S.B. is a founder and shareholder of Cambridge Epigenetix Ltd.

Figures

Extended Data Fig. 1
Extended Data Fig. 1. SiR-PyPDS analogues synthesized
SiR-PyPDS analogues (1, 2, 3 and 4) with different chemical linkers between the PyPDS and the SiR scaffold synthesised in this study. TSTU was used as amide coupling reagent in the synthesis of all 3 analogues.
Extended Data Fig. 2
Extended Data Fig. 2. Single-step photobleaching confirms detection of individual probes.

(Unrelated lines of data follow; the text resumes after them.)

-- ==== Sys2Proof/Machine/Irq.lean ====
section
/-! DEFINITION. The interrupt controller and the EXTINT pin converter (R316 to R333). -/

namespace Sys2Proof.Machine

/-! ### Sources -/

/-- The sources R317 calls reserved, and source 0, which is never sent. -/
def reservedSource (n : Nat) : Bool :=
  n == 0 || (9 ≤ n && n ≤ 15) || (55 ≤ n && n ≤ 63) || (75 ≤ n && n ≤ 79) || (92 ≤ n && n ≤ 95) || n == 103
    || (424 ≤ n && n ≤ 431) || (448 ≤ n && n ≤ 495)

/-- The counter field of source `n` in its IRQ_CNT word. -/
def cntFld (n : Nat) : Fld := ⟨8 * (n % 4), 8⟩

/-- Source `n` is pending. -/
def State.isPend (s : State) (n : Nat) : Bool := s.bit (IRQ_PEND (n / 16)) (n % 16)

/-- Source `n` is in service. -/
def State.inService (s : State) (n : Nat) : Bool := s.bit (IRQ_INSV (n / 16)) (n % 16)

/-- A message for source `n` arrives (R320, R321); the resend of R333 does not count, the count-only message sets nothing
pending. -/
def State.takeIrq (s : State) (n : Nat) (count pend : Bool) : State :=
  let s1 := if count then s.count (IRQ_CNT (n / 4)) (cntFld n) 1 else s
  if pend then s1.setBit (IRQ_PEND (n / 16)) (n % 16) true else s1

/-- Priority of source `n`. -/
def State.irqPrio (s : State) (n : Nat) : Nat := s.fld (IRQ_SCFG n) IRQ_SCFG_PRIO

/-- Source `n` is deliverable to target `t` (R322). -/
def State.deliverable (s : State) (t n : Nat) : Bool :=
  s.isPend n && !s.inService n && s.fld (IRQ_SCFG n) IRQ_SCFG_TGT == t && s.bit (IRQ_MASK (n / 16)) (n % 16)
    && s.fld (IRQ_HOLD (n / 16)) IRQ_HOLD_ACT == 0 && decide (s.fld (IRQ_THR t) IRQ_THR_THR < s.irqPrio n)

/-- The deliverable source below `k` of highest priority, the lowest number among equals; 0 where there is none (R327). -/
def State.bestSource (s : State) (t : Nat) : Nat → Nat
  | 0 => 0
  | k + 1 =>
    let b := s.bestSource t k
    if s.deliverable t k && (b == 0 || decide (s.irqPrio b < s.irqPrio k)) then k else b

/-- The source a claim of target `t` takes, 0 for none. -/
def State.claimable (s : State) (t : Nat) : Nat := s.bestSource t 512

/-- The highest priority deliverable to target `t`, 0 where nothing is (PRIO = 0 is never delivered, R322). -/
def State.topPrio (s : State) (t : Nat) : Nat := if s.claimable t = 0 then 0 else s.irqPrio (s.claimable t)

/-- A read of IRQ_CLAIMt by master `m` (R327): the state, the word read and whether it is answered with a bus error. -/
def State.claimRead (s : State) (m : Master) (t : Nat) : State × Word × Bool :=
  let own := match m with
    | .pair p => p.val == t
    | .thread _ | .dma _ | .loupe | .spi => false
  if !own then (s.sendFault blkIRQ 0 0x07 clsC (IRQ_CLAIM t), 0, true)
  else
    let n := s.claimable t
    if n = 0 then (s, 0, false)
    else
      let s1 := (s.setBit (IRQ_PEND (n / 16)) (n % 16) false).setBit (IRQ_INSV (n / 16)) (n % 16) true
      let s2 := if s1.fld (IRQ_HOLD (n / 16)) IRQ_HOLD_HOLD = 0 then s1 else s1.setFld (IRQ_HOLD (n / 16)) IRQ_HOLD_ACT 1
      ({ s2 with irq := { s2.irq with claims := (n, t) :: s2.irq.claims.filter fun p => p.1 != n } }, BitVec.ofNat 32 n, false)

/-- Source `n` is completed by the target that claimed it (R320, R326); for an EXTINT pin the converter is told (R333). -/
def State.completeSource (s : State) (n : Nat) : State :=
  let s1 := s.setBit (IRQ_INSV (n / 16)) (n % 16) false
  let s2 := { s1 with irq := { s1.irq with claims := s1.irq.claims.filter fun p => p.1 != n } }
  if 1 ≤ n ∧ n ≤ 8 then s2.launch .policy .timer (.extDone (n - 1)) else s2

/-! ### The pin converter (R333) -/

/-- Pin `x` is asserted: its filtered level equals POL. -/
def State.extAsserted (s : State) (x : Nat) : Bool :=
  s.irq.level.getLsbD x == (s.fld (IRQ_XCFG x) IRQ_XCFG_POL == 1)

/-- IRQ_XSTAT.ASSERT follows the pin. -/
def State.showAssert (s : State) (x : Nat) : State := s.setBit IRQ_XSTAT x (s.extAsserted x)

/-- The converter sends pin `x`'s message and is SENT. -/
def State.extSend (s : State) (x : Nat) : State :=
  (s.setBit IRQ_XSTAT (8 + x) true).launch .timer .policy (.irq (1 + x) true true)

/-- EN of converter `x` has changed from `was` to its value now (R333). -/
def State.extEnable (s : State) (x : Nat) (was : Bool) : State :=
  let en := s.fld (IRQ_XCFG x) IRQ_XCFG_EN == 1
  if en && !was then (if s.extAsserted x then s.extSend x else s)
  else if !en && was then s.setBit IRQ_XSTAT (8 + x) false
  else s

/-- A completion of pin `x`'s source reaches the converter (R333). -/
def State.extDone (s : State) (x : Nat) : State :=
  if s.fld (IRQ_XCFG x) IRQ_XCFG_EN = 1 ∧ s.bit IRQ_XSTAT (8 + x) then
    (if s.extAsserted x then s.launch .timer .policy (.irq (1 + x) false true) else s.setBit IRQ_XSTAT (8 + x) false)
  else s

/-- The filtered level of pin `x` changes (R333). Its assertion also pulses the trigger lines that select it (R345). -/
def State.extLevel (s : State) (x : Nat) (lv : Bool) : State :=
  let was := s.extAsserted x
  let m : BitVec 8 := BitVec.ofNat 8 (2 ^ x)
  let l : BitVec 8 := if lv then s.irq.level ||| m else s.irq.level &&& ~~~m
  let s1 := { s with irq := { s.irq with level := l } }
  let s2 := s1.showAssert x
  if s2.extAsserted x && !was then
    let s3 := s2.pulseSelected .timer (0x21 + x)
    if s3.fld (IRQ_XCFG x) IRQ_XCFG_EN = 0 then s3
    else if s3.bit IRQ_XSTAT (8 + x) then s3.launch .timer .policy (.irq (1 + x) true false)
    else s3.extSend x
  else s2

/-! ### Register writes (R324, R328, R348) -/

/-- The chapter's own conditions for a write by master `m` to a register of IRQ. -/
def State.irqLegal (s : State) (m : Master) (addr : Nat) (w : Word) : Bool :=
  let o := addr % 0x10000
  if o < 0x800 then !reservedSource (o / 4) || IRQ_SCFG_PRIO.get w == 0
  else if 0xE00 ≤ o ∧ o < 0xE40 ∧ o % 0x10 = 0 then
    (match m with
      | .pair p => p.val == (o - 0xE00) / 0x10 && s.irq.claims.any fun c => c.1 == w.toNat % 512 && c.2 == p.val
      | .thread _ | .dma _ | .loupe | .spi => false)
  else true

/-- A write by master `m` to a register of IRQ. -/
def State.irqWrite (s : State) (m : Master) (addr : Nat) (w : Word) : State :=
  let o := addr % 0x10000
  let x := (o - 0xE40) / 4
  let was := s.fld (IRQ_XCFG x) IRQ_XCFG_EN == 1
  s.writeWith addr w (0xE40 ≤ o && o < 0xE60 && was) (s.irqLegal m addr w) fun t =>
    if 0x900 ≤ o ∧ o < 0x980 then
      let g := (o - 0x900) / 4
      t.setFld (IRQ_MASK g) IRQ_MASK_MASK (t.fld (IRQ_MASK g) IRQ_MASK_MASK ||| w.toNat % 65536)
    else if 0x980 ≤ o ∧ o < 0xA00 then
      let g := (o - 0x980) / 4
      t.setReg (IRQ_MASK g) (t.reg (IRQ_MASK g) &&& ~~~(w &&& 0xFFFF))
    else if 0xB00 ≤ o ∧ o < 0xB80 then
      let g := (o - 0xB00) / 4
      (List.range 16).foldl (fun u i => if bitOf w i then u.setFld (IRQ_CNT ((16 * g + i) / 4)) (cntFld (16 * g + i)) 0 else u) t
    else if 0xE00 ≤ o ∧ o < 0xE40 ∧ o % 0x10 = 0 then (t.setReg addr (s.reg addr)).completeSource (w.toNat % 512)
    else if 0xE40 ≤ o ∧ o < 0xE60 then (t.showAssert x).extEnable x was
    else if addr = IRQ_DOOR then t.takeIrq (w.toNat % 512) true true
    else t

/-! ### Commands -/

/-- `IRQ_MESSAGE` (R320): the oldest item of the crossing from `src` into the policy island, if it is an interrupt message,
counts its source and sets it pending. -/
def execIrqMessage (src : Island) (s : State) : Host.Outcome State Fault Refusal :=
  match s.nextItem src .policy with
  | some (.irq n c p) => .next ((s.ackItem src .policy).takeIrq n c p)
  | _ => .next s

/-- `IRQ_CLAIM` (R327): a read of IRQ_CLAIMt by master `m`. -/
def execIrqClaim (m : Master) (t : Fin 4) (s : State) : Host.Outcome State Fault Refusal :=
  let r := s.claimRead m t
  .next (r.1.respond r.2.1 r.2.2)

/-- `IRQ_COMPLETE` (R328): a write to IRQ_CLAIMt by master `m`. -/
def execIrqComplete (m : Master) (t : Fin 4) (w : Word) (s : State) : Host.Outcome State Fault Refusal :=
  .next (s.irqWrite m (IRQ_CLAIM t) w)

/-- `IRQ_PENDING_CLEAR` (R324): a write of 1 to bits of IRQ_PENDg clears them. -/
def execIrqPendingClear (g : Fin 32) (w : Word) (s : State) : Host.Outcome State Fault Refusal :=
  .next (s.irqWrite (.pair 0) (IRQ_PEND g) w)

/-- `IRQ_MASK_SET` (R324): a 1 written to IRQ_MSETg sets the mask bit. -/
def execIrqMaskSet (g : Fin 32) (w : Word) (s : State) : Host.Outcome State Fault Refusal :=
  .next (s.irqWrite (.pair 0) (IRQ_MSET g) w)

/-- `IRQ_MASK_CLEAR` (R324): a 1 written to IRQ_MCLRg clears the mask bit. -/
def execIrqMaskClear (g : Fin 32) (w : Word) (s : State) : Host.Outcome State Fault Refusal :=
  .next (s.irqWrite (.pair 0) (IRQ_MCLR g) w)

/-- `IRQ_COUNTER_CLEAR` (R321): a 1 written to IRQ_CCLRg clears the source's counter. -/
def execIrqCounterClear (g : Fin 32) (w : Word) (s : State) : Host.Outcome State Fault Refusal :=
  .next (s.irqWrite (.pair 0) (IRQ_CCLR g) w)

/-- `IRQ_DOORBELL` (R318): a write to IRQ_DOOR raises a software source. -/
def execIrqDoorbell (w : Word) (s : State) : Host.Outcome State Fault Refusal :=
  .next (s.irqWrite (.pair 0) IRQ_DOOR w)

/-- `HOLDOFF_END` (R323): the hold-off timer of group `g` expires. -/
def execHoldoffEnd (g : Fin 32) (s : State) : Host.Outcome State Fault Refusal :=
  .next (s.setFld (IRQ_HOLD g) IRQ_HOLD_ACT 0)

/-- `EXTINT_ENABLE` (R333): a write to IRQ_XCFGx that sets EN. -/
def execExtintEnable (x : Fin 8) (w : Word) (s : State) : Host.Outcome State Fault Refusal :=
  .next (s.irqWrite (.pair 0) (IRQ_XCFG x) w)

/-- `EXTINT_DISABLE` (R333): a write to IRQ_XCFGx that clears EN. -/
def execExtintDisable (x : Fin 8) (w : Word) (s : State) : Host.Outcome State Fault Refusal :=
  .next (s.irqWrite (.pair 0) (IRQ_XCFG x) w)

/-- `EXTINT_LEVEL_CHANGE` (R333): a new level of pin `x` that held FILT timer clocks is taken. A level equal to the one taken
before is no change. -/
def execExtintLevelChange (x : Fin 8) (level : Bool) (s : State) : Host.Outcome State Fault Refusal :=
  .next (if s.irq.level.getLsbD x == level then s else s.extLevel x level)

/-- `EXTINT_RESEND` (R333): the completion of an EXTINT source reaches the converter, which resends it without counting while
the pin is asserted and is QUIET otherwise. -/
def execExtintResend (s : State) : Host.Outcome State Fault Refusal :=
  match s.nextItem .policy .timer with
  | some (.extDone x) => .next ((s.ackItem .policy .timer).extDone x)
  | _ => .next s

end Sys2Proof.Machine
end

(a) 25 pM SiR-PyPDS binding to MYC in vitro. The red square indicates a single binding event. (b) Intensity traces from three binding events in (a), showing probes undergoing single-step photobleaching. The insets show time lapses for each molecule. Similar single-step photobleaching could be consistently observed in all single-molecule video acquisitions.
Extended Data Fig. 3
Extended Data Fig. 3. FRET between SiR-PyPDS and Alexa Fluor 488-labelled MYC confirms direct binding to G4s.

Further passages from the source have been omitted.